“Las normas de la casa de la sidra” de Lasse Halsström (The cider house rules, 1999) es una de esas películas incapaz de dejar indiferente al espectador, y es por ello que no he podido resistir la tentación de escribir sobre ella. Sin duda, el guión de John Irving (autor, también, de la novela en la que está basada la película) contribuye a la plena realización de esta obra de arte. En ella las cuestiones éticas que se abordan son múltiples y de considerable interés. La más importante y, por tanto, a la que voy a dedicar una especial atención, es la cuestión del aborto, pero son muchos más los temas conflictivos que se tratan en la película, entre ellos: “falsedad documental o modificación de la historia clínica, infidelidad o deslealtad, drogadicción o incesto, mentira o suplantación”, ya mencionados en el comentario original “Las normas del aborto” (bioética y cine 1) publicado por Antonio Casado.

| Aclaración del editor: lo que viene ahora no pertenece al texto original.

-- ==== Sys2Proof/Laws/Calm.lean ====
section
/-!
SUPPORT. What rounds, grants, setpoints, lane entries and bay moves leave as it is: the relation Calm, its algebra, and
one lemma calm_f for each operation f that a round is made of.
-/
namespace Sys2Proof.Machine

set_option Elab.async false

/-- A bay record without what a move of the Allotment Unit may change. -/
def BayRec.still (r : BayRec) : BayRec := { r with state := .seeking, change := 0, lowStart := none, highCount := 0 }

/-- A session record without its idle clock. -/
def Session.still (x : Session) : Session := { x with idle := ⟨0, none, none⟩ }

/-- A module record without its last issued values. -/
def ModuleRec.still (r : ModuleRec) : ModuleRec := { r with issuedGrant := 0, issuedCap := 0, issuedSetpoint := .watts 0 }

/-- The Store Unit without its allowances and the wish for a top-up. -/
def StoreUnit.still (u : StoreUnit) : StoreUnit := { u with discharge := 0, charge := 0, topUp := false }

/-- `t` is `s` but for grants, setpoint, ceilings, the wait list, lane entries, issued values, allowances, moves of bays
between states, stopped idle clocks, attention raised and page rewrites asked. -/
structure Calm (s t : State) : Prop where
  meter : t.meter = s.meter
  blindTimer : t.allot.blindTimer = s.allot.blindTimer
  blindBudget : t.allot.blindBudget = s.allot.blindBudget
  hold : t.hold = s.hold
  grid : t.grid = s.grid
  rcpt : t.rcpt = s.rcpt
  price : t.price = s.price
  nv : t.nv = s.nv
  site : t.site = s.site
  elapsed : t.elapsed = s.elapsed
  inReset : t.inReset = s.inReset
  restartDue : t.restartDue = s.restartDue
  roundsAsked : t.roundsAsked = s.roundsAsked
  pending : t.pending = s.pending
  spiData : t.spiData = s.spiData
  vouchers : t.sess.vouchers = s.sess.vouchers
  voids : t.sess.voids = s.sess.voids
  xchg : t.xchg = { s.xchg with attn := t.xchg.attn }
  attn : t.xchg.attn = s.xchg.attn ||| t.xchg.attn
  bus : t.link.bus = s.link.bus
  nextTag : t.link.nextTag = s.link.nextTag
  cycleStart : t.link.cycleStart = s.link.cycleStart
  frameErrors : t.link.frameErrors = s.link.frameErrors
  missedPolls : t.link.missedPolls = s.link.missedPolls
  replacedModules : t.link.replacedModules = s.link.replacedModules
  store : t.store.still = s.store.still
  record : ∀ target, (t.recOf target).still = (s.recOf target).still
  bay : ∀ b, (t.bayOf b).still = (s.bayOf b).still
  table : t.sess.table.map Session.still = s.sess.table.map Session.still

theorem Calm.rfl' (s : State) : Calm s s := by
  constructor
  case attn => simp
  all_goals first | rfl | (intro _; rfl)

theorem or_absorb {a b c : Word} (h : b = a ||| b) (k : c = b ||| c) : c = a ||| c := by
  rw [k, h, BitVec.or_assoc]
  conv_rhs => rw [← BitVec.or_assoc, BitVec.or_self]

theorem Calm.trans {s t u : State} (h : Calm s t) (k : Calm t u) : Calm s u where
  meter := k.meter.trans h.meter
  blindTimer := k.blindTimer.trans h.blindTimer
  blindBudget := k.blindBudget.trans h.blindBudget
  hold := k.hold.trans h.hold
  grid := k.grid.trans h.grid
  rcpt := k.rcpt.trans h.rcpt
  price := k.price.trans h.price
  nv := k.nv.trans h.nv
  site := k.site.trans h.site
  elapsed := k.elapsed.trans h.elapsed
  inReset := k.inReset.trans h.inReset
  restartDue := k.restartDue.trans h.restartDue
  roundsAsked := k.roundsAsked.trans h.roundsAsked
  pending := k.pending.trans h.pending
  spiData := k.spiData.trans h.spiData
  vouchers := k.vouchers.trans h.vouchers
  voids := k.voids.trans h.voids
  xchg := by rw [k.xchg, h.xchg]
  attn := or_absorb h.attn k.attn
  bus := k.bus.trans h.bus
  nextTag := k.nextTag.trans h.nextTag
  cycleStart := k.cycleStart.trans h.cycleStart
  frameErrors := k.frameErrors.trans h.frameErrors
  missedPolls := k.missedPolls.trans h.missedPolls
  replacedModules := k.replacedModules.trans h.replacedModules
  store := k.store.trans h.store
  record := fun x => (k.record x).trans (h.record x)
  bay := fun b => (k.bay b).trans (h.bay b)
  table := k.table.trans h.table

/-- An update of the parts that Calm leaves free. -/
theorem calm_free {z s : State} (hz : Calm z s) (al : AllotUnit) (st : StoreUnit) (u o : List LaneEntry) (p : Nat)
    (h : st.still = s.store.still) (h1 : al.blindTimer = s.allot.blindTimer := by rfl)
    (h2 : al.blindBudget = s.allot.blindBudget := by rfl) :
    Calm z { s with allot := al, store := st, link.urgent := u, link.ordinary := o, pageAsks := p } :=
  { hz with store := h.trans hz.store, blindTimer := h1.trans hz.blindTimer, blindBudget := h2.trans hz.blindBudget }

theorem calm_askPage {z s : State} (hz : Calm z s) : Calm z s.askPage := { hz with }

theorem calm_raise {z s : State} (hz : Calm z s) (a : Attention) : Calm z (s.raise a) :=
  { hz with
    xchg := by show _ = ({ z.xchg with attn := s.xchg.attn ||| a.bit } : ExchangeUnit)
               show ({ s.xchg with attn := s.xchg.attn ||| a.bit } : ExchangeUnit) = _
               rw [hz.xchg]
    attn := or_absorb hz.attn (by show s.xchg.attn ||| a.bit = s.xchg.attn ||| (s.xchg.attn ||| a.bit)
                                  rw [← BitVec.or_assoc, BitVec.or_self]) }

theorem calm_setRec {z s : State} (hz : Calm z s) (x : Target) (r : ModuleRec) (h : r.still = (s.recOf x).still) :
    Calm z (s.setRec x r) :=
  { hz with
    record := fun y => by
      refine Eq.trans ?_ (hz.record y)
      by_cases e : y = x
      · subst e; rw [recOf_setRec]; exact h
      · rw [recOf_setRec_ne _ _ (Ne.symm e)] }

theorem calm_setBay {z s : State} (hz : Calm z s) (b : BayIx) (r : BayRec) (h : r.still = (s.bayOf b).still) :
    Calm z (s.setBay b r) :=
  { hz with
    bay := fun c => by
      refine Eq.trans ?_ (hz.bay c)
      by_cases e : c = b
      · subst e; rw [bayOf_setBay]; exact h
      · rw [bayOf_setBay_ne _ _ (Ne.symm e)] }

theorem calm_join {z s : State} (hz : Calm z s) (l : Lane) (f : Frame) (c : Bool) : Calm z (s.join l f c) := by
  unfold State.join
  split
  · exact hz
  cases l with
  | ordinary => exact { hz with }
  | urgent => dsimp only; split <;> exact { hz with }

theorem calm_queueGrant {z s : State} (hz : Calm z s) (b : BayIx) (n : Nat) : Calm z (s.queueGrant b n) := by
  unfold State.queueGrant
  split
  · exact hz
  · refine calm_join (calm_setRec hz _ _ ?_) _ _ _
    rfl

theorem calm_queueCap {z s : State} (hz : Calm z s) (i : StringIx) (n : Nat) : Calm z (s.queueCap i n) := by
  unfold State.queueCap
  split
  · exact hz
  · refine calm_join (calm_setRec hz _ _ ?_) _ _ _
    rfl

theorem calm_queueSetpoint {z s : State} (hz : Calm z s) (v : Setpoint) : Calm z (s.queueSetpoint v) := by
  unfold State.queueSetpoint
  split
  · exact hz
  · refine calm_join (calm_setRec hz _ _ ?_) _ _ _
    rfl

theorem calm_queueShow {z s : State} (hz : Calm z s) (b : BayIx) (m : Message) : Calm z (s.queueShow b m) := by
  unfold State.queueShow
  split
  · exact calm_join hz _ _ _
  · exact hz

theorem calm_queueLatch {z s : State} (hz : Calm z s) (b : BayIx) (l : Latch) : Calm z (s.queueLatch b l) :=
  calm_join hz _ _ _

theorem calm_queuePark {z s : State} (hz : Calm z s) (b : BayIx) : Calm z (s.queuePark b) := calm_join hz _ _ _

theorem calm_askPark {z s : State} (hz : Calm z s) (b : BayIx) : Calm z (s.askPark b) := by
  unfold State.askPark
  dsimp only
  split
  · exact calm_queuePark hz b
  · exact hz

theorem calm_placeHead {z s : State} (hz : Calm z s) (b : BayIx) : Calm z (s.placeHead b) := by
  unfold State.placeHead
  split
  · exact hz
  · exact { hz with }

theorem calm_headPoll {z s : State} (hz : Calm z s) (b : BayIx) : Calm z (s.headPoll b) := by
  unfold State.headPoll
  split
  · exact calm_placeHead hz b
  · exact hz

theorem calm_setBayState {z s : State} (hz : Calm z s) (b : BayIx) (st : BayState) : Calm z (s.setBayState b st) := by
  unfold State.setBayState
  dsimp only
  split
  · exact hz
  · refine calm_askPage (calm_raise (calm_setBay hz _ _ ?_) _)
    rfl

theorem calm_clearDraw {z s : State} (hz : Calm z s) (b : BayIx) : Calm z (s.clearDraw b) := calm_setBay hz _ _ rfl

theorem calm_satedEnds {z s : State} (hz : Calm z s) (b : BayIx) : Calm z (s.satedEnds b) :=
  { hz with
    table := by
      refine Eq.trans ?_ hz.table
      show (s.sess.table.map _).map Session.still = _
      rw [List.map_map]
      refine List.map_congr_left fun x _ => ?_
      dsimp only [Function.comp]
      split <;> rfl }

theorem calm_allot {z s : State} (hz : Calm z s) (al : AllotUnit)
    (h1 : al.blindTimer = s.allot.blindTimer := by rfl) (h2 : al.blindBudget = s.allot.blindBudget := by rfl) :
    Calm z { s with allot := al } :=
  { hz with blindTimer := h1.trans hz.blindTimer, blindBudget := h2.trans hz.blindBudget }

theorem calm_allotLeave {z s : State} (hz : Calm z s) (b : BayIx) : Calm z (s.allotLeave b) := by
  unfold State.allotLeave
  have k : Calm z { s.setGrant b 0 with
    allot.waitList := (s.setGrant b 0).allot.waitList.filter (fun x => decide (x ≠ b)) } := { hz with }
  dsimp only
  split
  · exact calm_queueGrant k b 0
  · exact k

theorem calm_moveToWait {z s : State} (hz : Calm z s) (b : BayIx) : Calm z (s.moveToWait b) :=
  calm_satedEnds (calm_clearDraw (calm_queueShow (calm_setBayState hz _ _) _ _) _) _

theorem calm_moveToCharging {z s : State} (hz : Calm z s) (b : BayIx) : Calm z (s.moveToCharging b) :=
  calm_clearDraw (calm_queueShow (calm_setBayState hz _ _) _ _) _

theorem calm_sendToWait {z s : State} (hz : Calm z s) (b : BayIx) : Calm z (s.sendToWait b) := by
  unfold State.sendToWait
  have k : Calm z { (s.setGrant b 0).moveToWait b with
    allot.waitList := ((s.setGrant b 0).moveToWait b).allot.waitList ++ [b] } :=
    calm_allot (calm_moveToWait (calm_allot hz _ : Calm z (s.setGrant b 0)) b) _
  dsimp only
  split
  · exact calm_queueGrant k b 0
  · exact k

theorem calm_sendAllToWait {z s : State} (hz : Calm z s) (l : List BayIx) : Calm z (State.sendAllToWait l s) := by
  induction l generalizing s with
  | nil => exact hz
  | cons b bs ih => exact ih (calm_sendToWait hz b)

theorem calm_formAllowances {z s : State} (hz : Calm z s) : Calm z s.formAllowances :=
  { hz with store := hz.store }

theorem calm_issueSetpoint {z s : State} (hz : Calm z s) : Calm z s.issueSetpoint := by
  unfold State.issueSetpoint
  dsimp only
  split
  · exact calm_queueSetpoint hz _
  · exact hz

theorem calm_trimSetpoint {z s : State} (hz : Calm z s) : Calm z s.trimSetpoint := by
  unfold State.trimSetpoint
  split
  · exact hz
  · dsimp only
    split
    · exact hz
    · exact calm_issueSetpoint (calm_allot hz _)

theorem calm_formAndTrim {z s : State} (hz : Calm z s) : Calm z s.formAndTrim :=
  calm_trimSetpoint (calm_formAllowances hz)

theorem calm_issueGrant {z s : State} (hz : Calm z s) (force : Bool) (b : BayIx) : Calm z (s.issueGrant force b) := by
  unfold State.issueGrant
  dsimp only
  split
  · exact calm_queueGrant hz _ _
  · exact hz

theorem calm_issueGrants {z s : State} (hz : Calm z s) (held l : List BayIx) :
    Calm z (State.issueGrants held l s) := by
  induction l generalizing s with
  | nil => exact hz
  | cons b bs ih => exact ih (calm_issueGrant hz _ b)

theorem calm_issueCap {z s : State} (hz : Calm z s) (i : StringIx) : Calm z (s.issueCap i) := by
  unfold State.issueCap
  dsimp only
  split
  · exact calm_queueCap hz _ _
  · exact hz

theorem calm_issueCaps {z s : State} (hz : Calm z s) (l : List StringIx) : Calm z (State.issueCaps l s) := by
  induction l generalizing s with
  | nil => exact hz
  | cons i is ih => exact ih (calm_issueCap hz i)

theorem calm_waitAll {z s : State} (hz : Calm z s) (l : List BayIx) : Calm z (State.waitAll l s) := by
  induction l generalizing s with
  | nil => exact hz
  | cons b bs ih => exact ih (calm_moveToWait hz b)

theorem calm_chargeAll {z s : State} (hz : Calm z s) (l : List BayIx) : Calm z (State.chargeAll l s) := by
  induction l generalizing s with
  | nil => exact hz
  | cons b bs ih => exact ih (calm_moveToCharging hz b)

theorem calm_chooseStance {z s : State} (hz : Calm z s) (cap grants : Nat) : Calm z (s.chooseStance cap grants) := by
  unfold State.chooseStance
  split <;> exact { hz with }

theorem calm_normalRound {z s : State} (hz : Calm z s) : Calm z s.normalRound := by
  unfold State.normalRound
  dsimp only
  generalize State.plan _ = p
  generalize State.importCap _ = cap
  refine calm_askPage (calm_issueCaps (calm_issueSetpoint (calm_issueGrants (calm_chargeAll (calm_waitAll
    (calm_chooseStance ?_ _ _) _) _) _ _)) _)
  have k : Calm z s.roundInputs := { calm_formAllowances hz with store := hz.store }
  exact calm_allot k _

theorem calm_blindRound {z s : State} (hz : Calm z s) : Calm z s.blindRound :=
  calm_askPage (calm_issueSetpoint (calm_issueGrants (calm_allot (calm_allot hz _) _) _ _))

theorem calm_oneRound {z s : State} (hz : Calm z s) : Calm z s.oneRound := by
  unfold State.oneRound
  split
  · exact calm_normalRound hz
  · exact calm_blindRound hz

theorem calm_rounds {z s : State} (hz : Calm z s) (n : Nat) : Calm z (State.rounds n s) := by
  induction n generalizing s with
  | zero => exact hz
  | succ n ih => exact ih (calm_oneRound hz)

/-- The rounds asked of a state leave it calm, with no round asked. -/
theorem calm_runRounds (s : State) : Calm { s with roundsAsked := 0 } s.runRounds := by
  unfold State.runRounds
  dsimp only
  split
  · exact calm_rounds (Calm.rfl' _) _
  · exact Calm.rfl' _

end Sys2Proof.Machine
end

Una película que, antes de hacer la presentación de sus personajes, nos presenta una “voz en off” reflexionando sobre las decisiones, no puede ser más que una película de un alto nivel de reflexión ética, pues es en el ámbito de la ética donde se trata de decidir, y decidir supone eliminar el resto de posibilidades y, por tanto, a menudo, es una situación conflictiva. Volviendo a citar la entrada publicada por Antonio Casado: “De manera que si más arriba se ha hablado de la imperiosa necesidad de decidir a la que los personajes de esta narración se ven impelidos, muchas de esas decisiones les supondrán franquear el umbral de lo que la norma establece” artículo (I. Marzábal y M. Marijuán, "Ética y narración. Una lectura de Las normas de la casa de la sidra", Ars Medica. Revista de Humanidades2003; 1: 140-141).
En España, el modelo de la “ley de plazos”, sólo lleva en vigencia desde Julio de 2010, algo que resulta, a mi parecer, sorprendente en pleno siglo XXI. Hasta entonces, el aborto, estaba tan sólo justificado en tres supuestos que ya todos conocemos de sobra: violación, malformación del feto y riesgo físico o psicológico para la madre. Creo que debería haber existido siempre un cuarto supuesto: el riesgo de daño psicológico para el futuro niño. Y es que, si ser padres, incluso cuando se está preparado para ello, jamás he oído decir que sea una tarea sencilla, no quiero imaginar lo que debe ser asumir la paternidad repentinamente y sin quererlo, en palabras del Dr. Larch: “Homer, si esperas que las personas sean responsables de sus hijos, tienes que brindarles el derecho a decidir si quieren o no tenerlos, ¿estás de acuerdo?”. Lo que es aún más reseñable es el contexto en el que transcurre esta conversación entre el Dr. Larch y Homer, tras una espeluznante sacudida de conciencia incluso para el espectador más conservador: una joven con cuarenta de fiebre, una peritonitis aguda, el útero perforado y un objeto extraño, similar a una aguja de ganchillo, en su interior acaba de acudir, en busca de ayuda, al Dr. Larch. Pero ya era demasiado tarde…
En este contexto, me gustaría resaltar el papel de la mujer, encargada de llevar a la criatura en su vientre. Obviamente, la responsabilidad ha de recaer en las dos partes… pero, en última instancia, la que padece las consecuencias es ella. Sólo en el caso de que sea un embarazo buscado o de que ambos decidan responsabilizarse de lo ocurrido, ella no sufrirá. De lo contrario, siempre saldrá perjudicada. Bien porque él decida no responsabilizarse y ella asuma el embarazo (porque la ley o sus principios le impiden abortar), bien por los trastornos psicológicos que pueden quedarle como consecuencia del aborto. En definitiva, para que la mujer sea autónoma, libre y goce de pleno derecho con respecto a su cuerpo, hemos de permitirles ser quienes decidan si quieren o no tener ese hijo. Sólo si les brindamos el derecho a decidir si quieren o no ser madres, podremos exigirles que sean responsables como tales. Esta es la única vía por la cual podremos traer al mundo “príncipes de Maine y reyes de Nueva Inglaterra”.